WORK REQUIRED: Exactly one number should make up the answer: how many lines of the listing contain the string "Loader".

GIVEN INFORMATION:

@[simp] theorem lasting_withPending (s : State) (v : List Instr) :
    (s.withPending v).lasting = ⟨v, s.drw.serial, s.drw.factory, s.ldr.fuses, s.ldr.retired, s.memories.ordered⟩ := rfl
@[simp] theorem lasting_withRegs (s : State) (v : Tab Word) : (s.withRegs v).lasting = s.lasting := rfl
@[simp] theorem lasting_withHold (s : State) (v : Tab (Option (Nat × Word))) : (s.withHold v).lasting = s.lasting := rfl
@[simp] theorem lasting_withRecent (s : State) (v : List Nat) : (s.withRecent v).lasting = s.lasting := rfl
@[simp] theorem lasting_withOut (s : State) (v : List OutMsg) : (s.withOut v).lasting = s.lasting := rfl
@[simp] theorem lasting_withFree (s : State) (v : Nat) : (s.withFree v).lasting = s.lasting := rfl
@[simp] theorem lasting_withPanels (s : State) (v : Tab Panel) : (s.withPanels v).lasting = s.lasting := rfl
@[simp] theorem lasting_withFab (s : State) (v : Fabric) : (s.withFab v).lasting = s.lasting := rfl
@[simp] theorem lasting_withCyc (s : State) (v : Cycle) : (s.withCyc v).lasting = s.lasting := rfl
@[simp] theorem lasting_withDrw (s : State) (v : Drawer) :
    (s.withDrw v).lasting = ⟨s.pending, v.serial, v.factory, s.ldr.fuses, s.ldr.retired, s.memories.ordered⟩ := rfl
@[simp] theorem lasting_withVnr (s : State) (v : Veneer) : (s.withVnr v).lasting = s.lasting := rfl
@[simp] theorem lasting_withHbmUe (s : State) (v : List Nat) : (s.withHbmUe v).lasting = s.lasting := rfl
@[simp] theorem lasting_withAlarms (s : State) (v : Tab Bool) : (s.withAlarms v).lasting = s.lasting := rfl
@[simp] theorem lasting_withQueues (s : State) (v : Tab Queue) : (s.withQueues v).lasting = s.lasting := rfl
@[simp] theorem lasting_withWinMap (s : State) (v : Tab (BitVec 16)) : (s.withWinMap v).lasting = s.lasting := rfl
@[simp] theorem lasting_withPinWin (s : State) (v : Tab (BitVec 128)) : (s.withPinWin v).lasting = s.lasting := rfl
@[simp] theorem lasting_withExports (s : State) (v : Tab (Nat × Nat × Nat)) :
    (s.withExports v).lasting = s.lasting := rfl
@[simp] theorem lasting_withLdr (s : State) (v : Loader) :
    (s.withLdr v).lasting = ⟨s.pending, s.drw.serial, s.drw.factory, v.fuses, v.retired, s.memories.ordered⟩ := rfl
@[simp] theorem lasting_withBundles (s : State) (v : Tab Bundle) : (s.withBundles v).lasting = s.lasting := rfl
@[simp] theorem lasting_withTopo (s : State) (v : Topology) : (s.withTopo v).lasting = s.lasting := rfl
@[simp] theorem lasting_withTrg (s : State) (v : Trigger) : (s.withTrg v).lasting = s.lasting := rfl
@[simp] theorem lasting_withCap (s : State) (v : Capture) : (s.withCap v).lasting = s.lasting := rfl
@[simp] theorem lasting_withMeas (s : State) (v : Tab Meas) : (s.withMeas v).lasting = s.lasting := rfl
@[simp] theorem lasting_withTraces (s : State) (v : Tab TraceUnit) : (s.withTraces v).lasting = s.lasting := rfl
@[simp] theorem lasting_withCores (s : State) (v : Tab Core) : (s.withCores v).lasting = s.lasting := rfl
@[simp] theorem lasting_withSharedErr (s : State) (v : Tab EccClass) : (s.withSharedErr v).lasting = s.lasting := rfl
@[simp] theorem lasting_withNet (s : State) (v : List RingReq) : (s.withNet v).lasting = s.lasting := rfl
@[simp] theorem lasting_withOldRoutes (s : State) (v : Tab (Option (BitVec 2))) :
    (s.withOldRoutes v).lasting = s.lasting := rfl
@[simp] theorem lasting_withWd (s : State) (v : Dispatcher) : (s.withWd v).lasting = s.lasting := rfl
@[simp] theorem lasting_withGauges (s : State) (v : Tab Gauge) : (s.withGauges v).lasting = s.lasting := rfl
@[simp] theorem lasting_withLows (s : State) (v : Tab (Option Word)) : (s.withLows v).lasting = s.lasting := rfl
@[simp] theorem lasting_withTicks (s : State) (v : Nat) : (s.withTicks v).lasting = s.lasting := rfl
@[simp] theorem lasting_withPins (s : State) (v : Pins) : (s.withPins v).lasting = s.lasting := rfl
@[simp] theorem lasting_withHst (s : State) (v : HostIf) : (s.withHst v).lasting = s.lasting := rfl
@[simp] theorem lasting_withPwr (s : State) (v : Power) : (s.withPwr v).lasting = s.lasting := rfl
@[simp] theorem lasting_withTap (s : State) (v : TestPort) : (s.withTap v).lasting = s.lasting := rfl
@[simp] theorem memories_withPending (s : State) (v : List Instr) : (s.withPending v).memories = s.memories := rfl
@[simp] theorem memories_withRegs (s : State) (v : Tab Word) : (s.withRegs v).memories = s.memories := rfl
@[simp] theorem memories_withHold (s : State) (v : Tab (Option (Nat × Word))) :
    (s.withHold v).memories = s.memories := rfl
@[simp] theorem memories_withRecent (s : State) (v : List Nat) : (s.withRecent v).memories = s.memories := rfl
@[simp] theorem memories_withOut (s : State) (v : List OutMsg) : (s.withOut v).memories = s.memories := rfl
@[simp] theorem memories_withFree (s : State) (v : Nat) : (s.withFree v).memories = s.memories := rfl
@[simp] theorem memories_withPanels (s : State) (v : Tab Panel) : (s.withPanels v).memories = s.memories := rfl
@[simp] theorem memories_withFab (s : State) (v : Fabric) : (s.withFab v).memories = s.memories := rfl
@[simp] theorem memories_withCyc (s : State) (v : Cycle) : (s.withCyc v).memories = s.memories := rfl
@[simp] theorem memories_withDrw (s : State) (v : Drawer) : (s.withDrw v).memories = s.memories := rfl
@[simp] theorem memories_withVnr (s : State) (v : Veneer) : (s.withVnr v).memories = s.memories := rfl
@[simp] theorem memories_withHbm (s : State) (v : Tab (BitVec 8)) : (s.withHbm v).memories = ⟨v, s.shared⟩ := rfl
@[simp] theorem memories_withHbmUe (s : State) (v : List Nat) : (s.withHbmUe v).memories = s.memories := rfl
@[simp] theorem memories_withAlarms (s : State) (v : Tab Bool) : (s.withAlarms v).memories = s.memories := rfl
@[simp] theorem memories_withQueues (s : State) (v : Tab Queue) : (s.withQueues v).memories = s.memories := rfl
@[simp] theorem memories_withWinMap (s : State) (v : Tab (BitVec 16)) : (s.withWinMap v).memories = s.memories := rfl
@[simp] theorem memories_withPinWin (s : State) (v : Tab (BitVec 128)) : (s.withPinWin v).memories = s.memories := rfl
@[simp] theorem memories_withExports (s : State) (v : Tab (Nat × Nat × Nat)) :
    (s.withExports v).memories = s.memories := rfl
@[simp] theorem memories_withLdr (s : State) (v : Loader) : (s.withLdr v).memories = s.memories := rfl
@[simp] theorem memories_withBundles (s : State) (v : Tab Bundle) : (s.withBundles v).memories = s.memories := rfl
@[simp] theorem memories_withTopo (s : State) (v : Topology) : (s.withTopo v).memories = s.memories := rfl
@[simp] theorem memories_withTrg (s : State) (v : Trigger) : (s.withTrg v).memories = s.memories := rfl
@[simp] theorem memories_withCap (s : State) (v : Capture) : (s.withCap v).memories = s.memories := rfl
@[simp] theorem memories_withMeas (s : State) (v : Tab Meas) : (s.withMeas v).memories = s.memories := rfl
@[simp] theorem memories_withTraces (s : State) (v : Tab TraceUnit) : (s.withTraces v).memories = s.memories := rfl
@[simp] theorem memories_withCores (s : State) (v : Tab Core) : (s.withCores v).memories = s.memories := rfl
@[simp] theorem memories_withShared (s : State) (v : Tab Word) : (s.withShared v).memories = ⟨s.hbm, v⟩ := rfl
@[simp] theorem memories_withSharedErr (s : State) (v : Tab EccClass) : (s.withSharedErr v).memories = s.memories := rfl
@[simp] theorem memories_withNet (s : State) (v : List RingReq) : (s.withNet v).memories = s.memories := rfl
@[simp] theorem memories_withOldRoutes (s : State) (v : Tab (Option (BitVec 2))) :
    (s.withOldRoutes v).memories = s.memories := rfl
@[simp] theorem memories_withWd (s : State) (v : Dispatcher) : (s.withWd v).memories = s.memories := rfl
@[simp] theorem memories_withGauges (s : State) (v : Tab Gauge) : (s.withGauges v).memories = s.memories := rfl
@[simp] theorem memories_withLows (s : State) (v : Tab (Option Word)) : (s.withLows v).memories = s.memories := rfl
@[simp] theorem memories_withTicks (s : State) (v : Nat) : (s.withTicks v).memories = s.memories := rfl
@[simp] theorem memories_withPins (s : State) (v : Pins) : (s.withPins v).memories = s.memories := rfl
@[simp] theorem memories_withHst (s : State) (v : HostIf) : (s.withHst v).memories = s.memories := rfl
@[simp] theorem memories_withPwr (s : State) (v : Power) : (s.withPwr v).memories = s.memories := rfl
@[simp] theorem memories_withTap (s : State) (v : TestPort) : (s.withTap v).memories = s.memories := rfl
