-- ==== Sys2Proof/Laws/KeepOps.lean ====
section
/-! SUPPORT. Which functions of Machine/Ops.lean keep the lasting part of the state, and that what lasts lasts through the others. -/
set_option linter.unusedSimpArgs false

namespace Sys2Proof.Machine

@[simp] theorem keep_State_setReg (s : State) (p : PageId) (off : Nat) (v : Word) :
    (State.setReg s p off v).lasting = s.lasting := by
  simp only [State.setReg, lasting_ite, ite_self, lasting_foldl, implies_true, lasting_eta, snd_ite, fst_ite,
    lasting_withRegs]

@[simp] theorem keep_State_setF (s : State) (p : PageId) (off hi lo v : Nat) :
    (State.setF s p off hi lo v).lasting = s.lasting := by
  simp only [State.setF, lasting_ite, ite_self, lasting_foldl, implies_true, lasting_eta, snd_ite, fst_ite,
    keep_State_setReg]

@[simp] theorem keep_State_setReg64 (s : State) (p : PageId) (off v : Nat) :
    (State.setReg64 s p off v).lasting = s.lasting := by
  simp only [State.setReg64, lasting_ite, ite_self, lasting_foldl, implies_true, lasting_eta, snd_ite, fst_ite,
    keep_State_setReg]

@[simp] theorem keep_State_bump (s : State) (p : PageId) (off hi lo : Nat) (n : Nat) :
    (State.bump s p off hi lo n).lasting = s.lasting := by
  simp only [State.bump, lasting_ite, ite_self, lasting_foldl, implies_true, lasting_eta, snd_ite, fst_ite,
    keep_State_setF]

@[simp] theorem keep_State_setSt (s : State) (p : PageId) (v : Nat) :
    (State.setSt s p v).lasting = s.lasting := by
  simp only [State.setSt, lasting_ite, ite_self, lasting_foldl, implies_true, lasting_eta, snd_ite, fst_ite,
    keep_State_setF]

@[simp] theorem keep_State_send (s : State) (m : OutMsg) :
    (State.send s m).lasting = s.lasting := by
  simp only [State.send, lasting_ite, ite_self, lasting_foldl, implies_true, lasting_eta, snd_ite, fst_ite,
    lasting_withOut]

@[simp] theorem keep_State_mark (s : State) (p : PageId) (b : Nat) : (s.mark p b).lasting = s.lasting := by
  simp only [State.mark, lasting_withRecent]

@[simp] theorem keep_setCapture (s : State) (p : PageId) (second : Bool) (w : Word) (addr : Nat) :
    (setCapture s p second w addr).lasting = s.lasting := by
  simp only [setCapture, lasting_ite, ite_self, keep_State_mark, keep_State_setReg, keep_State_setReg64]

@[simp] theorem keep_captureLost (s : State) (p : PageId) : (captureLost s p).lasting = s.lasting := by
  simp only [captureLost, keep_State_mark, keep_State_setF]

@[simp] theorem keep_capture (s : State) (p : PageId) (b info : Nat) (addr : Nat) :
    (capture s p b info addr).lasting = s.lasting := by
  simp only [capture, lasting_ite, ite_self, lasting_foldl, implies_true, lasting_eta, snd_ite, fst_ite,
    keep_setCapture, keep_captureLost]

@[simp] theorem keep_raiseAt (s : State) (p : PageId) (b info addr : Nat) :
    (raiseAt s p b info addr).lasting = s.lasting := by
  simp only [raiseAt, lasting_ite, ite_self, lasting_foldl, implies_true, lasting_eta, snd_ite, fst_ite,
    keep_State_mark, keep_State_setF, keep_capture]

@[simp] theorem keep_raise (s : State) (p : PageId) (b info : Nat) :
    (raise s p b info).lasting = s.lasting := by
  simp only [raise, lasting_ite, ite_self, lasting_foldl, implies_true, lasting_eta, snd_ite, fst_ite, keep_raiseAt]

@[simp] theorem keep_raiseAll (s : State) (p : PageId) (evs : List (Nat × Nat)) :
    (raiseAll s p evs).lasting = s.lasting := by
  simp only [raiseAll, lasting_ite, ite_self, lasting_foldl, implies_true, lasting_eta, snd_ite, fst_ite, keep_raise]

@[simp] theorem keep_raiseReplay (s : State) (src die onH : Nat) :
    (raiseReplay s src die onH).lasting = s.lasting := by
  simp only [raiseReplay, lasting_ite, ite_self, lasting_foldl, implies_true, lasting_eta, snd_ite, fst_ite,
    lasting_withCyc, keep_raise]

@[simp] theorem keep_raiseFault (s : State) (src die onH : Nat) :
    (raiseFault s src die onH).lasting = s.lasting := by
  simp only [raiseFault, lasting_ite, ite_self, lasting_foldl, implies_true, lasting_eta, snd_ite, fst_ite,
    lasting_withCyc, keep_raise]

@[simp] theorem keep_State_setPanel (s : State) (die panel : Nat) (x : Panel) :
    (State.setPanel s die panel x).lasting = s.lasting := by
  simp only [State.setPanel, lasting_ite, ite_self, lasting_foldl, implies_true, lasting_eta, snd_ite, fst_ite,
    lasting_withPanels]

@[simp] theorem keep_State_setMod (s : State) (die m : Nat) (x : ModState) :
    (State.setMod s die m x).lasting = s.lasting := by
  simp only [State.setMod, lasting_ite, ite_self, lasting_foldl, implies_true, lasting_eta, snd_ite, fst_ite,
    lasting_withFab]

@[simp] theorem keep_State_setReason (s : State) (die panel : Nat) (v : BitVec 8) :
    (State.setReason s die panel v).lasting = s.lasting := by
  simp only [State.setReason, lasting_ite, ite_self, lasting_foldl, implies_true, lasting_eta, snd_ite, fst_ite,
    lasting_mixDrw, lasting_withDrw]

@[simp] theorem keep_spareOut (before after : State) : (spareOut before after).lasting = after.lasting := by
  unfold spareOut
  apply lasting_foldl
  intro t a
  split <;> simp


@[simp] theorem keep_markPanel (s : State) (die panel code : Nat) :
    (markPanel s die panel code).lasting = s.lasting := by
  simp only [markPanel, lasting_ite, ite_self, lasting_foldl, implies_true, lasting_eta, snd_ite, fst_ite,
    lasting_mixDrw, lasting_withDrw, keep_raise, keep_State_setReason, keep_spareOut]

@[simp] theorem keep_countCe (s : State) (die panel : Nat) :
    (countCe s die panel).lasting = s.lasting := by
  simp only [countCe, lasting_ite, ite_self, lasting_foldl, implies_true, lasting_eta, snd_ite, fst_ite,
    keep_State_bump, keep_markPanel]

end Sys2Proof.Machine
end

WORKED SOLUTION: 2